No es necesario que las regiones homólogas que flanquean el gen amplificable sean idénticas a la región diana si se desea realizar mutagénesis in vitro. Es posible, por ejemplo, que uno desee cambiar la región de inicio de la transcripción del gen diana, de manera que una parte de la región homóloga comprenda nucleótidos que sean diferentes de los de la región 5' salvaje del gen diana. Por otra parte, uno podría provocar la inserción de una región de inicio de la transcripción diferente de la región de inicio salvaje entre la región de inicio salvaje y el gen estructural. De manera parecida, es posible que uno desee introducir varias mutaciones dentro del gen estructural, de manera que la región homóloga comprenda desapareamientos, lo que provocará un cambio en la proteína que se codifique. Podría introducirse, por ejemplo, una secuencia de péptido señal en la pauta de lectura adecuada del gen diana para posibilitar la secreción del producto de expresión proteico diana. Por otra parte, uno podría cambiar la región 3', por ejemplo la región no traducida, el dominio de poliadenilación, etc., del gen diana. Es posible por tanto, mediante recombinación homóloga, mantener la integridad del gen diana, de manera que la proteína salvaje se exprese conforme a la regulación de la transcripción del promotor salvaje, o bien modificar la regulación de la transcripción, procesamiento o secuencia del gen diana. En algunos casos es posible que uno desee introducir un activador que afecte a la región de inicio de la transcripción, lo que puede realizarse por ejemplo mediante la integración del gen amplificable asociado con el activador en una región 5' más allá de la región de regulación del inicio de la transcripción o en un intrón o incluso en la región 3' más allá del gen diana.

Para preparar las construcciones sujeto de la presente invención será necesario conocer la secuencia diana de la recombinación homóloga. Aunque se ha publicado que es posible que una secuencia de 14 bases complementaria a una secuencia en el genoma sea suficiente para la recombinación homóloga, normalmente cada secuencia flanqueante será de al menos 150 pares de bases (pb), y es posible que sea de 12 Kb o más, generalmente no más de aproximadamente 8 Kb. El tamaño de las regiones flanqueantes se determinará en base al tamaño de la secuencia conocida, al número de secuencias en el genoma que podrían tener homología con la región de integración, a si se realiza mutagénesis y al grado de separación entre las regiones a mutagenizar, a la región de integración en concreto, o similares.

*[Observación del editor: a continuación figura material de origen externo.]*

-- ==== Sys2Proof/Machine/Dispatch.lean ====
section
/-! DEFINITION. The meaning of every command: one arm per constructor of `Instr`, the accepted command run to completion. -/

namespace Sys2Proof.Machine

def exec (i : Instr) (s : State) : Host.Outcome State Fault Refusal :=
  match i with
  | .nop => Sys2Proof.Machine.execNop s
  | .enc4 t p => Sys2Proof.Machine.execEnc4 t p s
  | .dec4 t p add ove => Sys2Proof.Machine.execDec4 t p add ove s
  | .enc8 t p => Sys2Proof.Machine.execEnc8 t p s
  | .dec8 t p add ove => Sys2Proof.Machine.execDec8 t p add ove s
  | .bind v t p is8 odd => Sys2Proof.Machine.execBind v t p is8 odd s
  | .expand v add ove => Sys2Proof.Machine.execExpand v add ove s
  | .rewind v => Sys2Proof.Machine.execRewind v s
  | .fill ove => Sys2Proof.Machine.execFill ove s
  | .select is8 => Sys2Proof.Machine.execSelect is8 s
  | .lookupDir => Sys2Proof.Machine.execLookupDir s
  | .lookupFile => Sys2Proof.Machine.execLookupFile s

end Sys2Proof.Machine
end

Las construcciones a integrar pueden prepararse conforme a procedimientos convencionales, en los cuales las secuencias pueden sintetizarse, aislarse de fuentes naturales, manipularse, clonarse, unirse, someterse a mutagénesis in vitro, modificación mediante oligonucleótidos, o similares. En diferentes pasos las secuencias que se han unido pueden clonarse y analizarse mediante análisis de restricción, secuenciación o similares. Generalmente la construcción se realizará en un vector de clonaje que comprenda un sistema de replicación funcional en un huésped procariota, por ejemplo E.coli, y un marcador para selección, por ejemplo resistencias a biocidas, complementaciones a un huésped auxotrófico, etc. Es posible que haya también otras secuencias funcionales, como regiones de clonaje múltiple, para facilitar la introducción y excisión de la construcción o fragmentos de ésta, o similares. Numerosos vectores de clonaje se encuentran disponibles, como el pBR322, la serie de pUC, etc.

Cuando la construcción esté ya preparada es posible utilizarla para la recombinación homóloga en las células diana primarias. Pueden utilizarse varias técnicas para la integración de la construcción en el genoma de las células primarias sin que sea necesario un sistema de replicación funcional en el huésped primario. Véase por ejemplo la patente americana U.S. 4.319.216, así como las referencias que se citan en el apartado "Relevant Literature". Por otra parte, la construcción puede insertarse en un vector apropiado, que generalmente tendrá un sistema de replicación viral, como el SV40, el virus del papiloma bovino, el adenovirus, o similares. El vector de secuencia de ADN lineal puede tener también un marcador seleccionable para la identificación de las células transfectadas. Entre los marcadores seleccionables se incluyen el gen neo, que posibilita la selección mediante G418, el gen tk del herpes para la selección mediante el medio HAT, el gen gpt mediante ácido micofenólico, la complementación de un huésped auxotrófico, etc.

El vector puede ser capaz o incapaz de mantenerse de forma estable en el huésped. Si el vector es capaz de mantenerse de forma estable las células se seleccionaran en base a la integración homóloga del vector en el genoma del huésped, en cuyo caso pueden utilizarse diferentes técnicas para mantener vivas las células. Si el vector no es capaz de mantenerse de forma estable, por ejemplo cuando se utiliza un sistema de replicación sensible a la temperatura, la temperatura puede cambiarse de la temperatura permisiva a la no permisiva, de manera que el vector no perjudique a las células. En este caso, sólo aquellas células en las cuales se haya integrado la construcción que comprenda el gen amplificable y, cuando esté presente, el marcador seleccionable, serán capaces de sobrevivir a la selección.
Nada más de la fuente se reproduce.